The Importance of Reading - A Conversation with Author Ginger Wadsworth

Doesn’t everyone love Snoopy? This Valentine’s Day, The Blue Rose Foundation is featuring a favorite author, Ginger Wadsworth. Mrs. Wadsworth’s most recent book is Born to Draw Comics, The Story of Charles Schulz and the Creation of Peanuts illustrated by Craig Orback.

Reading to children is such an important part of early childhood development. It is built-in bonding time and an easy way to get in all those words and visual stimulation for the day. Reading “stimulates their imagination and expands their understanding of the world. It helps them develop language and listening skills and prepares them to understand the written word.” [Source]

snoopy and friendWhile a vast majority of young children’s books are fiction, it’s great to see other options beyond naming books or dinosaurs. Biographies, such as those Mrs. Wadsworth writes, give us history and dimension to people we might not learn about until one is much older.

Charles Schulz provided so many people quality time with their families, sharing comics on the weekend or watching one of their favorite Charlie Brown holiday specials together. But the story of Schulz, the boy, who had a dream and persevered to make that dream come true, is truly inspiring and a great tool to teach resilience and the growth mindset.

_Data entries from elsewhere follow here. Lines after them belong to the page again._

/-! ### The record-memory collections -/

/-- FIND (R40), ABORT FIND (R42) and the end of a search (R41), which changes no collection. READ ENTRY (R43): a table number above 5 is
refused, an index at or beyond the count is EMPTY, and otherwise the entry is returned in the layout of its table (TABLE 11-4), field by
field, numbers and codes high byte first and absent fields as FFH (Section 11). R41 examines one entry at a time: that the row of the search's end examines from the position to the first
match or the end of the table in one event is the model's choice (log entry 23). A search's position moves with the table (R41): as an
entry joins it at an index the entries still ahead of the search are those of before, with the new one among them where it joins at
or after the position; and as the entry at an index leaves it they are those of before, without it. Both ports' searches in the table
move so, and no others. -/
def Obligations.SearchesAndEntriesRead : Prop :=
  (∀ (p : Port) (s : State),
      (∀ n f hi lo pattern, Executing s p 0x30#8 ([n, f, hi, lo] ++ codeBytes pattern) →
        ((∀ t g, tableOfByte n = some t → fieldOfByte f = some g → hasFindField t g = false) →
          exec (.find p) s = .next (s.withResult p [0x03#8])) ∧
        (∀ t g, tableOfByte n = some t → fieldOfByte f = some g → hasFindField t g = true →
          exec (.find p) s = .next (
            if ∃ d ∈ digits pattern, 10 ≤ d ∧ d ≤ 14 then s.withResult p [0x03#8]
            else if (s.port p).search.isSome then s.withResult p [0x06#8]
            else (s.putPort p { s.port p with
              search := some ⟨t, g, pattern, min (hi.toNat * 256 + lo.toNat) (s.rm.count t)⟩ }).withResult p [0x00#8]))) ∧
      (Executing s p 0x31#8 [] →
        ((s.port p).search = none → exec (.abortFind p) s = .next (s.withResult p [0x05#8])) ∧
        ((s.port p).search ≠ none →
          exec (.abortFind p) s = .next
            ((post p ⟨.findDone, none, none, none, some (.search .aborted)⟩
              (s.putPort p { s.port p with search := none })).withResult p [0x00#8]))) ∧
      (∀ x, s.running = true → (s.port p).search = some x →
        let ended := s.putPort p { s.port p with search := none }
        let fits : Nat → Prop := fun i =>
          ∃ c, (s.rm.fieldCodes x.table x.field)[i]? = some (some c) ∧
            ∀ q ∈ (digits x.pattern).zip (digits c), q.1 = 15 ∨ q.1 = q.2
        (∀ i, x.position ≤ i → fits i → (∀ j, x.position ≤ j → j < i → ¬ fits j) →
          exec (.findDone p) s =
            .next (post p ⟨.findDone, none, none, some (.number i), some (.search .hit)⟩ ended)) ∧
        ((∀ i, x.position ≤ i → ¬ fits i) →
          exec (.findDone p) s = .next (post p ⟨.findDone, none, none, none, some (.search .miss)⟩ ended)))) ∧
  (∀ (p : Port) (s : State) (n hi lo : Byte), Executing s p 0x32#8 [n, hi, lo] →
      let i := hi.toNat * 256 + lo.toNat
      (5 < n.toNat → exec (.readEntry p) s = .next (s.withResult p [0x03#8])) ∧
      (∀ t, tableOfByte n = some t → s.rm.count t ≤ i → exec (.readEntry p) s = .next (s.withResult p [0x07#8])) ∧
      (∀ t, tableOfByte n = some t → i < s.rm.count t →
        ∃ bytes, exec (.readEntry p) s = .next (s.withResult p (0x00#8 :: bytes)) ∧ s.rm.entryBytes t i = some bytes ∧
          bytes.length =
            (match t with | .journal => 30 | .loans => 27 | .blocks => 11 | .flags => 17 | .balances => 10 | .closures => 2)) ∧
      let reads : List Byte → Prop := fun bytes => exec (.readEntry p) s = .next (s.withResult p (0x00#8 :: bytes))
      (∀ r, n = 0x00#8 → s.rm.journal[i]? = some r →
        ∃ kind place flags : Byte,
          reads (be16 r.seq ++ [kind] ++ be16 r.day ++ be16 r.minute ++ [place, flags] ++ codeOrAbsent r.borrower ++
            codeOrAbsent r.item ++ be16OrAbsent r.dueDay ++ be16OrAbsent r.dueMinute ++ be24OrAbsent r.amount) ∧
          kind.toNat = (if r.sent then 128 else 0) +
            (match r.kind with
             | .checkout => 1 | .returned => 2 | .renewed => 3 | .fine => 4 | .payment => 5 | .override => 6 | .blockSet => 7
             | .blockClear => 8 | .flagSet => 9 | .flagClear => 10) ∧
          place.toNat / 16 = (match r.port with | .A => 0 | .B => 1) ∧
          place.toNat % 16 = (match r.station with | some .s0 => 0 | some .s1 => 1 | some .s2 => 2 | some .s3 => 3 | none => 15) ∧
          flags.getLsbD 0 = r.flags.notTabled ∧ flags.getLsbD 1 = r.flags.overridden ∧ flags.getLsbD 2 = r.flags.hour ∧
          flags.getLsbD 3 = r.flags.implicit ∧ flags.getLsbD 4 = r.flags.unknown ∧ flags.getLsbD 5 = r.flags.foreign ∧
          flags.getLsbD 6 = r.flags.untracked ∧ flags.getLsbD 7 = r.flags.localLogic) ∧
      (∀ l, n = 0x01#8 → s.rm.loans[i]? = some l →
        reads (codeBytes l.item ++ codeBytes l.borrower ++ [BitVec.ofNat 8 l.itemClass.val, BitVec.ofNat 8 l.borrowerClass.val] ++
          be16 l.outDay ++ be16 l.outMinute ++ be16 l.dueDay ++ be16OrAbsent l.dueMinute ++ [BitVec.ofNat 8 l.renewals] ++
          be16 l.seq)) ∧
      (∀ b, n = 0x02#8 → s.rm.blocks[i]? = some b →
        reads (codeBytes b.borrower ++
          [match b.reason with
            | .centralFines => 0x01#8 | .lostCard => 0x02#8 | .expired => 0x03#8 | .staff => 0x04#8 | .localFines => 0x05#8
            | .other => 0x06#8,
           match b.origin with | .central => 0x01#8 | .staff => 0x02#8 | .localLogic => 0x03#8] ++ be16 b.dayAdded)) ∧
      (∀ f, n = 0x03#8 → s.rm.flags[i]? = some f →
        reads (codeBytes f.item ++
          [match f.flag with | .reserved => 0x01#8 | .withdrawn => 0x02#8 | .missing => 0x03#8 | .reference => 0x04#8] ++
          codeOrAbsent f.reserver ++ be16 f.daySet)) ∧
      (∀ b, n = 0x04#8 → s.rm.balances[i]? = some b → reads (codeBytes b.borrower ++ be24 b.amount)) ∧
      (∀ day, n = 0x05#8 → s.rm.closures[i]? = some day → reads (be16 day))) ∧
  (∀ (x : Nat) (c : Code),
      be16 x = [BitVec.ofNat 8 (x / 256), BitVec.ofNat 8 x] ∧ be24 x = BitVec.ofNat 8 (x / 65536) :: be16 x ∧
      codeBytes c = [6, 5, 4, 3, 2, 1, 0].map (fun k => BitVec.ofNat 8 (c.toNat / 256 ^ k)) ∧
      be16OrAbsent (some x) = be16 x ∧ be16OrAbsent none = List.replicate 2 0xFF#8 ∧ be24OrAbsent (some x) = be24 x ∧
      be24OrAbsent none = List.replicate 3 0xFF#8 ∧ codeOrAbsent (some c) = codeBytes c ∧
      codeOrAbsent none = List.replicate 7 0xFF#8) ∧
  (∀ (l : List Code) (x : Code) (i position : Nat),
      (i ≤ l.length →
        (l.take i ++ x :: l.drop i).drop (insertedAt i position) =
          if i < position then l.drop position else (l.take i).drop position ++ x :: l.drop i) ∧
      (i < l.length →
        (l.take i ++ l.drop (i + 1)).drop (removedAt i position) =
          if i < position then l.drop position else (l.take i).drop position ++ l.drop (i + 1))) ∧
  (∀ (t : Table) (f : Nat → Nat) (s : State),
      moveSearches t f s = { s with ports := (moveSearches t f s).ports } ∧
      ∀ p, (moveSearches t f s).port p = { s.port p with
        search := (s.port p).search.map (fun x => if x.table = t then { x with position := f x.position } else x) })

Remember, our future leaders are starting their education today, help them persevere!

Ginger Wadsworth was kind enough to take the time to answer our burning questions. Find out what inspired her to start writing, advice about the best time to start writing, how she found her way to biographies and other genres, and her own story of perseverance.

Q & A With Ginger Wadsworth

What inspired you to start writing?
I came from an unusual family . . . at least I thought so. My dad was a writer; my mother was an artist. Dad worked at home, and he was always there when I came home from school. He interrupted his writing to hear about MY day. After that, I was on my own. Instead of watching television, I could read or have friends over to play quietly in my bedroom. I spent a lot of time exploring the open spaces around my house, and that undoubtedly introduced me to the world of nature. On these explorations, I always took my dog . . . and since then dogs have been part of my life.

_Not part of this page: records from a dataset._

theorem endSlot_same (st : Station) (s : State) : SameButEnds s (endSlot st s) := by
  unfold endSlot
  split
  · split
    · exact (leaveSlot_same ..).ends
    · exact closeSlot_same ..
  · exact .refl s

theorem clearReopen_same (st : Station) (s : State) : SameButEnds s (clearReopen st s) := rfl
theorem modeStation_same (m : Mode) (s : State) (st : Station) : SameButEnds s (modeStation m s st) := rfl

theorem endSlots_same (sts : List Station) (s : State) : SameButEnds s (endSlots sts s) :=
  ((foldl_keeps (P := SameButEnds) .refl (fun _ _ _ => .trans) _ (fun t st => clearReopen_same st t) sts s).trans
    (foldl_keeps (P := SameButEnds) .refl (fun _ _ _ => .trans) _ (fun t st => endSlot_same st t) sts _)).trans
    (faultLast_same _ s).desk.ends

/-! ### Modes, instants and runs -/

/-- A change of mode changes the mode and what the end of a transaction may change (R189). -/
theorem changeMode_frame (m : Mode) (s : State) :
    changeMode m s = { s with
      mode := (changeMode m s).mode, stations := (changeMode m s).stations, slots := (changeMode m s).slots,
      slip := (changeMode m s).slip, nextSlip := (changeMode m s).nextSlip, ports := (changeMode m s).ports } := by
  have h : ∀ (l : List Station) (t : State), SameButEnds t (l.foldl (modeStation m) t) := fun l t =>
    foldl_keeps (P := SameButEnds) .refl (fun _ _ _ => .trans) _ (modeStation_same m) l t
  have k := (postAll_same { kind := .modeChange, reason := some (.mode m) } { s with mode := m }).desk.ends.trans
    (h allStations _)
  unfold changeMode
  split
  · rfl
  · cases m
    · dsimp only; rw [k]
    · dsimp only; rw [k.trans (endSlots_same allStations _)]

@[simp] theorem changeMode_mode (m : Mode) (s : State) : (changeMode m s).mode = m := by
  have h : ∀ (l : List Station) (t : State), (l.foldl (modeStation m) t).mode = t.mode := fun l t => by
    rw [foldl_keeps (P := SameButEnds) .refl (fun _ _ _ => .trans) _ (modeStation_same m) l t]
  have k : ∀ e : Event, (postAll e { s with mode := m }).mode = m := fun e => by rw [(postAll_same e _).eq]
  unfold changeMode
  split
  · assumption
  · cases m
    · dsimp only; rw [h, k]
    · dsimp only; rw [endSlots_same, h, k]

theorem judgeMode_frame (s : State) :
    judgeMode s = { s with
      mode := (judgeMode s).mode, stations := (judgeMode s).stations, slots := (judgeMode s).slots,
      slip := (judgeMode s).slip, nextSlip := (judgeMode s).nextSlip, ports := (judgeMode s).ports,
      modeWindow := (judgeMode s).modeWindow, modeHold := (judgeMode s).modeHold } := by
  unfold judgeMode
  dsimp only
  split
  · rfl
  · rw [changeMode_frame]

theorem judgeLink_frame (s : State) : judgeLink s = { s with link := (judgeLink s).link } := by
  unfold judgeLink
  dsimp only
  repeat' split
  all_goals rfl

/-- An instant handed on leaves the collections, the settings and the clock as they were (R67). -/
theorem handOn_keeps (s : State) : (handOn s).rm = s.rm ∧ (handOn s).config = s.config ∧ (handOn s).clock = s.clock ∧
    (handOn s).running = s.running ∧ (handOn s).pfail = s.pfail ∧ (handOn s).purgeWaits = s.purgeWaits ∧
    (handOn s).pending = s.pending := by
  unfold handOn
  rw [judgeLink_frame, judgeMode_frame]
  exact ⟨rfl, rfl, rfl, rfl, rfl, rfl, rfl⟩
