theorem exists_tracked_append (b : Code) (l : List Record) (r : Record) :
    (∃ x ∈ l ++ [r], x.isTrackedOf b = true) ↔ (∃ x ∈ l, x.isTrackedOf b = true) ∨ r.isTrackedOf b = true := by
  simp only [List.mem_append, List.mem_singleton, or_and_right, exists_or, exists_eq_left]

/-- A record that no balance follows (R89). -/
theorem good_append {c : Collections} (h : c.Good) (room : c.journal.length < 4096) (r : Record) (seq : r.seq = c.nextSeq)
    (untracked : ∀ b, r.isTrackedOf b = false) :
    Collections.Good { c with journal := c.journal ++ [r], nextSeq := (c.nextSeq + 1) % 65536 } where
  canonical := ⟨by simpa using room, h.canonical.loans, h.canonical.blocks, h.canonical.flags, h.canonical.balances,
    h.canonical.closures⟩
  numbered := numbered_append h.numbered r seq _ rfl rfl
  sound := ⟨fun b => by
    simp only [exists_tracked_append, foldBalance_append, untracked, Bool.false_eq_true, or_false, if_false]
    exact h.sound.balances b, h.sound.loans, h.sound.flags⟩

theorem writes_record {e : Entry} {s : State} (room : s.rm.journal.length < 4096) (fine : e.kind ≠ .fine)
    (payment : e.kind ≠ .payment) : Writes s (writeRecord e s) :=
  writes_append (r := e.record s) rfl rfl fun g => good_append g.rm room _ rfl fun b => by
    simp [Record.isTrackedOf, Record.isMoneyOf, fine, payment]

theorem good_loans {c : Collections} (h : c.Good) {l : List Loan} (rising : Rising Loan.key l) (room : l.length ≤ 8192)
    (sound : ∀ x ∈ l, x.outDay ≤ 65535 ∧ x.outMinute ≤ 1439 ∧
      x.outDay * 1440 + x.outMinute < x.dueDay * 1440 + x.dueMinute.getD 1439) : Collections.Good { c with loans := l } :=
  ⟨⟨h.canonical.journal, ⟨rising, room⟩, h.canonical.blocks, h.canonical.flags, h.canonical.balances, h.canonical.closures⟩,
    h.numbered, ⟨h.sound.balances, sound, h.sound.flags⟩⟩

theorem good_blocks {c : Collections} (h : c.Good) {l : List Block} (rising : Rising Block.key l) (room : l.length ≤ 1024) :
    Collections.Good { c with blocks := l } :=
  ⟨⟨h.canonical.journal, h.canonical.loans, ⟨rising, room⟩, h.canonical.flags, h.canonical.balances, h.canonical.closures⟩,
    h.numbered, h.sound.balances, h.sound.loans, h.sound.flags⟩

theorem good_flags {c : Collections} (h : c.Good) {l : List FlagEntry} (rising : Rising FlagEntry.key l) (room : l.length ≤ 512)
    (sound : ∀ f ∈ l, f.reserver.isSome = true ↔ f.flag = .reserved) : Collections.Good { c with flags := l } :=
  ⟨⟨h.canonical.journal, h.canonical.loans, h.canonical.blocks, ⟨rising, room⟩, h.canonical.balances, h.canonical.closures⟩,
    h.numbered, h.sound.balances, h.sound.loans, sound⟩

theorem good_closures {c : Collections} (h : c.Good) {l : List Nat} (rising : Rising id l) (room : l.length ≤ 64) :
    Collections.Good { c with closures := l } :=
  ⟨⟨h.canonical.journal, h.canonical.loans, h.canonical.blocks, h.canonical.flags, h.canonical.balances, ⟨rising, room⟩⟩,
    h.numbered, h.sound.balances, h.sound.loans, h.sound.flags⟩

/-- The numbers of the last updates are no part of the invariants. -/
theorem good_last {c : Collections} (h : c.Good) (run : Option (Nat × Nat)) (broadcast : Option Nat) :
    Collections.Good { c with lastRun := run, lastBroadcast := broadcast } :=
  ⟨⟨h.canonical.journal, h.canonical.loans, h.canonical.blocks, h.canonical.flags, h.canonical.balances, h.canonical.closures⟩,
    h.numbered, h.sound.balances, h.sound.loans, h.sound.flags⟩

/-- An entry of an overwritten collection is the new one or one of the old. -/
theorem mem_replaceBy {α : Type} {key : α → Nat} {x y : α} {l : List α} (h : y ∈ replaceBy key x l) : y = x ∨ y ∈ l := by
  obtain ⟨z, hz, e⟩ := List.mem_map.mp h
  split at e
  · exact .inl e.symm
  · exact .inr (e ▸ hz)

/-- The dates of a loan (R24). -/
def Loan.Dated (l : Loan) : Prop := l.outDay ≤ 65535 ∧ l.outMinute ≤ 1439 ∧
  l.outDay * 1440 + l.outMinute < l.dueDay * 1440 + l.dueMinute.getD 1439

theorem writes_insertLoan {l : Loan} {s : State} (new : s.loanOf l.item = none) (room : s.rm.loans.length < 8192)
    (dated : s.Good → l.Dated) : Writes s (insertLoan l s) :=
  writes_moving _ _ rfl fun g => good_loans g.rm
    (insertBy_rising Loan.key g.rm.canonical.loans.1 ((lookupBy_none_iff _ _ _).mp new)) (by simpa using room) fun x hx => by
      rcases (mem_insertBy _ _ _ _).mp hx with rfl | hx
      · exact dated g
      · exact g.rm.sound.loans x hx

My mom taught art and created art. She could make furniture, pottery, jewelry, paint, do Chinese Calligraphy. It all came easily to her. Not me! All my books are illustrated by photographs or someone else’s art, but Mom taught me a lot about “making art.”

I turned to writing as a young parent, inspired by my parents who managed to balance raising three kids with pursuing their own careers. I wrote while school was in session; I turned into a mom after school and during weekends and holidays.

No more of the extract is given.